Comb through the entries for "Prop" and pull out each line that holds it.

### Available data
%%
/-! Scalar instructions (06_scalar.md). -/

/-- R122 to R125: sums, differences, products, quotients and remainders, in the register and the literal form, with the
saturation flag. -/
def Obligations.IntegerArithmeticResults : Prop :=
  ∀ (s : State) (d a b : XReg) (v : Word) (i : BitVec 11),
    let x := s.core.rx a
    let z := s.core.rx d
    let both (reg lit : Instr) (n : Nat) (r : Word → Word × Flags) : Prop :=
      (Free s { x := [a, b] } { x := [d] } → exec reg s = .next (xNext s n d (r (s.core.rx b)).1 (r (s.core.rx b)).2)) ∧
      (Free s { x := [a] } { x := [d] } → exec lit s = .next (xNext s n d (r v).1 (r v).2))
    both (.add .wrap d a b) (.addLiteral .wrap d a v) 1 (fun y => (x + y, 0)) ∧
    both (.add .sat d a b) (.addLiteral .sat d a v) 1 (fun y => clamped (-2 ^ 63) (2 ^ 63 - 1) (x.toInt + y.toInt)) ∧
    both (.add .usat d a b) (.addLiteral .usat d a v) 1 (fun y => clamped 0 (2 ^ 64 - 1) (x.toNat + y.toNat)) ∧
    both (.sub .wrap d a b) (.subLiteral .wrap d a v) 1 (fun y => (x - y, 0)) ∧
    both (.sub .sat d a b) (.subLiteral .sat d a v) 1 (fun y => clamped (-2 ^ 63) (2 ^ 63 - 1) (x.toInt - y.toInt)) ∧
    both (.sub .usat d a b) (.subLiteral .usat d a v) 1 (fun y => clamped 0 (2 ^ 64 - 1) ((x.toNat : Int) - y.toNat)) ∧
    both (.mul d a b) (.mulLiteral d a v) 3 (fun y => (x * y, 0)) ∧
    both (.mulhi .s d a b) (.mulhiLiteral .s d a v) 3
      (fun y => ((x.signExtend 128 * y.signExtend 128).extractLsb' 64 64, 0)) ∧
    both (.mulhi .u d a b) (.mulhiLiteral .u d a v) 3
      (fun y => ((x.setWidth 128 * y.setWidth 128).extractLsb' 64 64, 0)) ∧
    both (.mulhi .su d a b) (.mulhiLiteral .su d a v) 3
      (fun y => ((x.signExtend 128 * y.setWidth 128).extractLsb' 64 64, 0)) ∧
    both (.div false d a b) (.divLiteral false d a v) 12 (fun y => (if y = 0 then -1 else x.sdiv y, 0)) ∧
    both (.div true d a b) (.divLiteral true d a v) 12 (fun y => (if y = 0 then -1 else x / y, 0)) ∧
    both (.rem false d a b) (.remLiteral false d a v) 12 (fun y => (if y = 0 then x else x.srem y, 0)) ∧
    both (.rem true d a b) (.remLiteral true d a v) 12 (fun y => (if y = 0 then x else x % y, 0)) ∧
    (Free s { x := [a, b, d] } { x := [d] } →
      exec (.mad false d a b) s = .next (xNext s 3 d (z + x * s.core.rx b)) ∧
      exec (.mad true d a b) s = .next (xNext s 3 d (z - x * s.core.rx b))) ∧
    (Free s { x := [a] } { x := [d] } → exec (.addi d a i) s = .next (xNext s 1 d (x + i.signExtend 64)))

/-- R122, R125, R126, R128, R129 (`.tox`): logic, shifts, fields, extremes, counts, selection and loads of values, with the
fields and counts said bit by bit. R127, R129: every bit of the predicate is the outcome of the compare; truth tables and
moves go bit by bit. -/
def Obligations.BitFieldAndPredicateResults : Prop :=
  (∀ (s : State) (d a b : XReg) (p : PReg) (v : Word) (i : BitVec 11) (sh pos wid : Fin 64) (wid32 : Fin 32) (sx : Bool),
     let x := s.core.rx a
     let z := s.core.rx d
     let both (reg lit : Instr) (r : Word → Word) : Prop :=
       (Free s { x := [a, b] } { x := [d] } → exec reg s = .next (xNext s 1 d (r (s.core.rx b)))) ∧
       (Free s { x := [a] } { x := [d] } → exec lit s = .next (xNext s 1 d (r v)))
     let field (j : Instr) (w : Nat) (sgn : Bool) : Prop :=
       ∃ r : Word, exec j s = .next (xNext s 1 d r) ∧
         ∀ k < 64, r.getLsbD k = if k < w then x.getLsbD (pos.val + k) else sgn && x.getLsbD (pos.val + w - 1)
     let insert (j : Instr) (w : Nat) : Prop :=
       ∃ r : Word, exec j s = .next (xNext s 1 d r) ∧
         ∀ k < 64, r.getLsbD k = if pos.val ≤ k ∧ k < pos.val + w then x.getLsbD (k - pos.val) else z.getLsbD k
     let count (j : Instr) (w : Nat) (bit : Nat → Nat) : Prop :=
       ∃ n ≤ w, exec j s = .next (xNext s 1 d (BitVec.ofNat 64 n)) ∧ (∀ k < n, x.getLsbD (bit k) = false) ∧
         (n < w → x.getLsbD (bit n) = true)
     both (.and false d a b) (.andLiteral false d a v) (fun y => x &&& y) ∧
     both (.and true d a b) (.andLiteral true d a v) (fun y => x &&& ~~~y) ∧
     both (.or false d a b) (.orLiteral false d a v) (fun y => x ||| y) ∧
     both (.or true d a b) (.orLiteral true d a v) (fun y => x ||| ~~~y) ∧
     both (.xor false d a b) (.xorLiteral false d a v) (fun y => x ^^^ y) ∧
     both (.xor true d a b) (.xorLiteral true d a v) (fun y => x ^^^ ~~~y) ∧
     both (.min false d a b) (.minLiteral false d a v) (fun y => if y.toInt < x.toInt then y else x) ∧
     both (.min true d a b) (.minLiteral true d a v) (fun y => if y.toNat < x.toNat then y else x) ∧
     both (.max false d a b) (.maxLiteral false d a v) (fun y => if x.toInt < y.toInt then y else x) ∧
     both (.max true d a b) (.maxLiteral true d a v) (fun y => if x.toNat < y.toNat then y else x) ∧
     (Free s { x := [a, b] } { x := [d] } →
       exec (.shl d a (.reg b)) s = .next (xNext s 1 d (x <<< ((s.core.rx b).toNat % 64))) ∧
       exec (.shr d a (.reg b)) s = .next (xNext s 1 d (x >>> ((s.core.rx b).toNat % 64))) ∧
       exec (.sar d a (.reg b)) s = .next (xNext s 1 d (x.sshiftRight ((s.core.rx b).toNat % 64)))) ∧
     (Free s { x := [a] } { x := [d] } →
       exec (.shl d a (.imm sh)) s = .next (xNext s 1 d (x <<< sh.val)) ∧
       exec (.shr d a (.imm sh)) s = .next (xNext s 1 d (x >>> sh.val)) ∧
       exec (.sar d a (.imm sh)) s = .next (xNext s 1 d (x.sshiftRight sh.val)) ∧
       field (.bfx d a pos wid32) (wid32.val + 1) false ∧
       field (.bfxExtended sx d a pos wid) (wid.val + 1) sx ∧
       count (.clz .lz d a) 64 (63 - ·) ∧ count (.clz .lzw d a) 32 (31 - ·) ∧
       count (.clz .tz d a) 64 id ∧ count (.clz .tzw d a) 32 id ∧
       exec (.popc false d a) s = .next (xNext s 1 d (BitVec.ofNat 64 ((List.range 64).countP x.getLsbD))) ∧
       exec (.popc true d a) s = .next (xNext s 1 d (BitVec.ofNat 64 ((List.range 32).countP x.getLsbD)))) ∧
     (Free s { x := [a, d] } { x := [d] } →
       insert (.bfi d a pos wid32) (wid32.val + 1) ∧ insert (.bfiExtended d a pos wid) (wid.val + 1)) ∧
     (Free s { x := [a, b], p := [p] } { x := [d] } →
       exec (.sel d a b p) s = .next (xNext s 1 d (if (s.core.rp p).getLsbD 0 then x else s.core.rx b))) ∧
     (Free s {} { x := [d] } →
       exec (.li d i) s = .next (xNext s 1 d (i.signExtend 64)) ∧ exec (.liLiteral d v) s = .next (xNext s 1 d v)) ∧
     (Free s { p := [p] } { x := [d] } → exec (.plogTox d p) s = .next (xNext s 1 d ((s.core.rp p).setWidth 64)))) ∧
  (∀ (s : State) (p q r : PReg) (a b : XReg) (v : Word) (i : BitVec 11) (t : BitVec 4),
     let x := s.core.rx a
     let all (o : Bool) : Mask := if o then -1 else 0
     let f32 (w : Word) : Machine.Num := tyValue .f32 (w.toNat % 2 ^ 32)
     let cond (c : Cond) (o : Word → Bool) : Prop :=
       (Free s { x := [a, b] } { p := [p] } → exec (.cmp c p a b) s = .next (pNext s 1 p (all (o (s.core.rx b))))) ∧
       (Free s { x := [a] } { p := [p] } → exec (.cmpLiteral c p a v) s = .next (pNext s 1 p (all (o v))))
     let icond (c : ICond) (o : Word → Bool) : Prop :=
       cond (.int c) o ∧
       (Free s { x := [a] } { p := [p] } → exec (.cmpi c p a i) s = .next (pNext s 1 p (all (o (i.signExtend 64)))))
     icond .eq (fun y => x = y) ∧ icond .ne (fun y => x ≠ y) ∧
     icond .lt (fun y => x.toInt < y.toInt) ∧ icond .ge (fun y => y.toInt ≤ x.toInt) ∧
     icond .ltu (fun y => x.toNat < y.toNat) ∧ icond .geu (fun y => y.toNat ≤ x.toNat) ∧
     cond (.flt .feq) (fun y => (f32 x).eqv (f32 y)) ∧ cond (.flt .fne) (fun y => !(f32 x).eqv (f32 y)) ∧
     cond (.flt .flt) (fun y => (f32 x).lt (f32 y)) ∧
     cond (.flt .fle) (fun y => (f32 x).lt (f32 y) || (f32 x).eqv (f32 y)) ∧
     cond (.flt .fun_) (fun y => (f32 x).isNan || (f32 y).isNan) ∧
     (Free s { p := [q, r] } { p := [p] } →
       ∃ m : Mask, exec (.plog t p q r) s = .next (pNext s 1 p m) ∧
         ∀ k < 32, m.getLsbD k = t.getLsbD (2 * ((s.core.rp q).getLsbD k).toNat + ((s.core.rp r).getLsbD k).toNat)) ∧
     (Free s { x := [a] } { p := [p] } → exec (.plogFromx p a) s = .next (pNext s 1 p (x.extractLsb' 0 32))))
%%
%%
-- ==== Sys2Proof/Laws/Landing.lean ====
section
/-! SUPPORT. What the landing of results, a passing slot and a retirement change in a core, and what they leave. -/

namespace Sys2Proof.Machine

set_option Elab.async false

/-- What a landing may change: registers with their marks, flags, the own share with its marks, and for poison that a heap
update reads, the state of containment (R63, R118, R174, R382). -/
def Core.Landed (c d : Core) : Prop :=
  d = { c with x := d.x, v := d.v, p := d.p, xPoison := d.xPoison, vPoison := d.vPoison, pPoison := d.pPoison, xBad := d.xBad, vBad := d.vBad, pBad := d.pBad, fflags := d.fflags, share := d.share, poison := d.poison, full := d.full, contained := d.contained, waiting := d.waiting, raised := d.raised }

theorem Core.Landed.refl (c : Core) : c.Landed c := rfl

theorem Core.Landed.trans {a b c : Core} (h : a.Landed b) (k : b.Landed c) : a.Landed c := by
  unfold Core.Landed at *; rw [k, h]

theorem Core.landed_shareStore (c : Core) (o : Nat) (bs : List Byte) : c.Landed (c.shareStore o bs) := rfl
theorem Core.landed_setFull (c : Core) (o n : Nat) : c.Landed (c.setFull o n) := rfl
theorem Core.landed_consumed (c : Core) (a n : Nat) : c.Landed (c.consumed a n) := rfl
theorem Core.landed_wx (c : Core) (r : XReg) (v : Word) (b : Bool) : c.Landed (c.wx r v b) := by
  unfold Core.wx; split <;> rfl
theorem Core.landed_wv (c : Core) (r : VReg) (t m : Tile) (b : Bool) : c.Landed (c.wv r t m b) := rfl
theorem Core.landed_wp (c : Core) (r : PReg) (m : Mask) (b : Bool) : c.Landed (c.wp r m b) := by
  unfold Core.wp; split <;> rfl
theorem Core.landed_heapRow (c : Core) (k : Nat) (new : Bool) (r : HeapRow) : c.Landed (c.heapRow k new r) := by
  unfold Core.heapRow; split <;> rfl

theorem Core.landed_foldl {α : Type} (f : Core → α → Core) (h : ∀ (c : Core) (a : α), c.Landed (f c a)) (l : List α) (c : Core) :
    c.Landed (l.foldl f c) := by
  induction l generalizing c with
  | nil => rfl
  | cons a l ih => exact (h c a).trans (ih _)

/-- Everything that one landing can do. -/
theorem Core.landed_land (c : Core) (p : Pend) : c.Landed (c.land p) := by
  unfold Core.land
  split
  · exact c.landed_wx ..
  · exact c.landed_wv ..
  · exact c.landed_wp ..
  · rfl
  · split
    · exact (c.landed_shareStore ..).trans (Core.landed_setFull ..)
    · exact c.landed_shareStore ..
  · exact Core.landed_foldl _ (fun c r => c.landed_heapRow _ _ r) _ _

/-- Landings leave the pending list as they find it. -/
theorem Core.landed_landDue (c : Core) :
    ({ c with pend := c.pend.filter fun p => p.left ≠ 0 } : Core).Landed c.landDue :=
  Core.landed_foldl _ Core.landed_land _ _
%%
### Task output
def Obligations.IntegerArithmeticResults : Prop :=
    let both (reg lit : Instr) (n : Nat) (r : Word → Word × Flags) : Prop :=
def Obligations.BitFieldAndPredicateResults : Prop :=
     let both (reg lit : Instr) (r : Word → Word) : Prop :=
     let field (j : Instr) (w : Nat) (sgn : Bool) : Prop :=
     let insert (j : Instr) (w : Nat) : Prop :=
     let count (j : Instr) (w : Nat) (bit : Nat → Nat) : Prop :=
     let cond (c : Cond) (o : Word → Bool) : Prop :=
     let icond (c : ICond) (o : Word → Bool) : Prop :=
def Core.Landed (c d : Core) : Prop :=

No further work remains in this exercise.